Neil Brown some weeks on this mailing list expressed a very
cautionary thought:
«It is really best to avoid degraded raid4/5/6 arrays when at all
possible. NeilBrown»
Yes, I read that mail. I've been meaning to do some real-world testing of
restarting degraded/rebuilding raid6es from various vendors, including MD,
but haven't gotten around to it.
Luckily computer crashes are another order of magnitude rarer than disk
crashes on storage servers in our experience, so raid6 isn't a net loss
even assuming worst case if you have checksummed data.
Also, this might be the reason that for instance HP's raid cards require
battery-backed cache for raid6, so that there won't be partially updated
stripes without a "better version" in the cache.
* Large storage pools can only be reasonably built by using
multiple volumes across networks and on top of those some
network/cluster file system, [ ... ]
Or for that matter an application that can handle multiple
storage pools, many of the software that needs really large-scale
storage can itself split data store between multiple locations. [
... ]
I imagine that you are thinking here also of more "systematic"
(library-based) ways of doing it, like SRM/SRB and CASTOR, dCache,
XrootD, and other grid style stuff.
Yes that's what I work with, and similar solutions in other industries (I
know the TV folks have systems where the storage is just spread out over a
bunch of servers and filesystems instead of trying to do a cluster
filesystem, using a database of some kind to keep track of locations).
Funny, my suggestion would definately be raid6 for anything
except database(-like) load, that is anything that doesn't ends
up as lots of small updates.
But RAID6 is "teh Evil"! Consider the arguments in the usual
http://WWW.BAARF.com/ or just what happens when you update one
block in a RAID6 stripe and the RMW and parity recalculation
required.
I've read through most of baarf.com and I have a hard time seeing it
applying. An update to a block is a rare special case and can very well
take some time.
My normal usecase is to store large files
If the requirement is to store them as in a mostly-read-only cache,
RAID5 is perfectaly adequate; if it is to store them as in writing
them out, parity RAID is not going to be good unless they are
written as a whole (full stripe writes) or write rates don't matter.
Well, yes, full stripe writes is the normal case. Either a program is
writing a file out or you get a file from the network. It is written to
disk, and there is almost always sufficient write-back done to make it (at
least) full stripes (unless you have insanely large stripe size so that a
few hundred megs won't be enough for a few files).
You'll get a partial update at the file start, unless the filesystem is
stripe aligned, and one partial update at the end. The vast majority of
stripes in between (remember, I'm talking about large files, at least a
couple of hundred megs) will be full stripe writes.
and having 60% more disks really costs alot in both purchase and
power for the same usable space.
Well, that's the usual argument... A friend of mine who used to be
a RAID sw developer for a medium vendor calls RAID5 "salesperson's
RAID" because of this argument.
But look at the alternative, say for a 12-14 disk storage array
of say 750GB disks, which are currently best price/capacity (not
necessarily best price/power though), to result in this comparison:
Sounds like a resonable hardware to look at for a building block.
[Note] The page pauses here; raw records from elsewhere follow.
-- ==== Sys2Proof/Machine/FloatOps.lean ====
section
/-! DEFINITION. The float and conversion instructions, opcodes 0x100 to 0x17F (R118 to R130). Values are FP32 encodings unless
a format field says otherwise. -/

namespace Sys2Proof.Machine

/-- Operand uses with single registers. -/
def useF1 : RUse := { dst := .gen false, a := .gen false }
def useF2 : RUse := { dst := .gen false, a := .gen false, b := .gen false }
def useF3 : RUse := useSingle3

/-- A float instruction on single registers, lane by lane (R119). -/
def floatOp (f : FormR) (u : RUse) (op : Nat → Nat → Nat → Nat) (s : State) : Host.Outcome State Fault Refusal :=
  onRegs s [0] (fun _ => regsR f u) (Exe.runR f u op)

/-! ### Arithmetic (R120, R121) -/

/-- `fadd`. -/
def execFadd (f : FormR) (r : Rnd) := floatOp f useF2 fun a b _ => ROUND (fAdd (val32 a) (val32 b) r) .f32 r
/-- `fsub`. -/
def execFsub (f : FormR) (r : Rnd) := floatOp f useF2 fun a b _ => ROUND (fAdd (val32 a) (fNeg (val32 b)) r) .f32 r
/-- `fmul`. -/
def execFmul (f : FormR) (r : Rnd) := floatOp f useF2 fun a b _ => ROUND (fMul (val32 a) (val32 b)) .f32 r
/-- `ffma`: one rounding of the exact a × b + c. -/
def execFfma (f : FormR) (r : Rnd) := floatOp f useF3 fun a b c => ROUND (fFma (val32 a) (val32 b) (val32 c) r) .f32 r
/-- `fmin`. -/
def execFmin (f : FormR) := floatOp f useF2 fun a b _ => fMinMax false a b
/-- `fmax`. -/
def execFmax (f : FormR) := floatOp f useF2 fun a b _ => fMinMax true a b

/-- Operand use of `fcmp` and `fcls`. -/
def useFcmp : RUse := { dst := .other, a := .gen false, b := .gen false }
def useFcls : RUse := { dst := .other, a := .gen false }

/-- `fcmp` (R122). -/
def execFcmp (f : FormR) (m : Comb) (cond : FCond) := fun (s : State) =>
  onRegs s [0] (fun _ => regsR f useFcmp) (Exe.runFlag f useFcmp fun e l =>
    combine m (e.flag f.dst.toNat l) (floatCond cond (e.src false f.a l) (e.src false f.b l)))

/-! ### Reciprocals, roots, approximations (R123, R124) -/

/-- `frcp`. -/
def execFrcp (f : FormR) (r : Rnd) := floatOp f useF1 fun a _ _ => ROUND (fRcp (val32 a)) .f32 r
/-- `frsq`. -/
def execFrsq (f : FormR) (r : Rnd) := floatOp f useF1 fun a _ _ => ROUND (fRsq (val32 a)) .f32 r
/-- `fsqrt`. -/
def execFsqrt (f : FormR) (r : Rnd) := floatOp f useF1 fun a _ _ => ROUND (fSqrt (val32 a)) .f32 r
/-- `fex2`. -/
def execFex2 (f : FormR) := floatOp f useF1 fun a _ _ => fex2W a
/-- `flg2`. -/
def execFlg2 (f : FormR) := floatOp f useF1 fun a _ _ => flg2W a
/-- `fsin`. -/
def execFsin (f : FormR) := floatOp f useF1 fun a _ _ => fsinW a
/-- `fcos`. -/
def execFcos (f : FormR) := floatOp f useF1 fun a _ _ => fcosW a

/-! ### Conversions (R125 to R129) -/

/-- Element el of a packed register in a format (R68, R118). -/
def element (sf : Fmt) (x el : Nat) : Nat := (x >>> (sf.width * el)) % 2 ^ sf.width

/-- `frnd`. -/
def execFrnd (f : FormR) (r : Rnd) := floatOp f useF1 fun a _ _ => fRound (val32 a) r
/-- `fcvt`: an infinity or a large value goes to the largest finite value in E4M3 (R66). -/
def execFcvt (f : FormR) (df : Fmt) (r : Rnd) (sf : Fmt) (el : BitVec 2) :=
  floatOp f useF1 fun a _ _ => ROUND (unpack sf (element sf a el.toNat)) df r

/-- `fcls` (R126). -/
def execFcls (f : FormR) (sf : Fmt) (mask : BitVec 9) := fun (s : State) =>
  onRegs s [0] (fun _ => regsR f useFcls) (Exe.runFlag f useFcls fun e l =>
    mask.getLsbD (fClass sf (element sf (e.src false f.a l) 0)))

/-- SAT of R67 on a value already rounded to an integer. -/
def SATF (x : FVal) (t : IntTy) (r : Rnd) : Int :=
  match x with
  | .nan => 0
  | .inf s => if s then tyMin t else tyMax t
  | x => SAT ((fToInt x r).getD 0) t

/-- Operand uses of `f2i` and `i2f`: the integer side is a pair for a 64-bit type. -/
def useF2i (t : IntTy) : RUse := { dst := .gen (tyWide t), a := .gen false }
def useI2f (t : IntTy) : RUse := { dst := .gen false, a := .gen (tyWide t) }

/-- `f2i` (R128). -/
def execF2i (f : FormR) (t : IntTy) (r : Rnd) (sf : Fmt) (el : BitVec 2) :=
  floatOp f (useF2i t) fun a _ _ => PUT t (SATF (unpack sf (element sf a el.toNat)) t r)
/-- `i2f` (R129). -/
def execI2f (f : FormR) (df : Fmt) (r : Rnd) (t : IntTy) := floatOp f (useI2f t) fun a _ _ => ROUND (fOfInt (VAL t a)) df r

/-! ### Packed arithmetic (R130) -/

/-- Two packed results of an operation on the elements of three registers. -/
def packed (m : Fmt) (op : FVal → FVal → FVal → Nat) (a b c : Nat) : Nat :=
  let one := fun el => op (unpack m (element m a el)) (unpack m (element m b el)) (unpack m (element m c el))
  one 0 + 2 ^ 16 * one 1

/-- `hadd2`. -/
def execHadd2 (f : FormR) (m : Fmt) (r : Rnd) := floatOp f useF2 (packed m fun a b _ => ROUND (fAdd a b r) m r)
/-- `hmul2`. -/
def execHmul2 (f : FormR) (m : Fmt) (r : Rnd) := floatOp f useF2 (packed m fun a b _ => ROUND (fMul a b) m r)
/-- `hfma2`. -/
def execHfma2 (f : FormR) (m : Fmt) (r : Rnd) := floatOp f useF3 (packed m fun a b c => ROUND (fFma a b c r) m r)

end Sys2Proof.Machine
end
One RAID10 7x(1+1): 5.25TB usable.
Well, it has 40% less capacity than the others, but one gets
awesome resilience (especially if one has two arrays of 7 drives
and the mirror pairs are built across the two) including
surviving almost all 2-drive losses and most 3-drive losses, very
good read performance (up to 10-14 drives in parallel with '-p
f2') and very good write performance (7 drives with '-p n2'), all
exploitable in parallel, and very fast rebuild times impacting
only one of the drives, so the others have less chance of failing
during the rebuild. Also, there is no real requirement for the
file system code to carefully split IO into aligned stripes.
One RAID6 12+2: 9.00TB usable.
Any 3-drive loss is catastrophic, a 2 or 1 drive loss causes a
massive rebuild involving the whole array with the potential not
just for terrible performance but extra stress on the other
drives, and further drive loss. Write performance is going to be
terrible as for every N-blocks written we have to read N+2 blocks
and write N+2 blocks, especially bad news if N is small, and we
can avoid reading only if N happens to be 12 and aligned, but
read performance (if we don't check parity) is going to be pretty
good.
Funny, when I do this, the write performance is typically 20-40% slower
than the 14-disk RAID0 on the same disks. Not quite as terrible as you
make it out to be.
The performance during rebuilds usually depends on the priority given to
the rebuild, some do it slow enough that it isn't really affected, but
then it usually takes much longer.
Rebuilding after a loss is not not just goint to be slow
and risk further losses, but also carries the risk of corruption.
And that's the really big issue to me.
To me these summaries mean that for rather less than double the
cost in raw storage (storage is cheap, admittedly cooling/power is
less cheap) one gets a much better general purpose storage pool
with RAID10, and one that is almost only suited to large file
read-only caching in the other case.
So for a bit less than double the cost, I can get the same capability.
Perhaps with a little bit of extra performance that I can't make much use
of, because I only have 1-2Gbit/s network connection to the host anyway.
The single volume property only matters if one wants to build a
really large (above 5TB) single physical filesystem, and that's not
something very recommendable, so it does not matter a lot for me.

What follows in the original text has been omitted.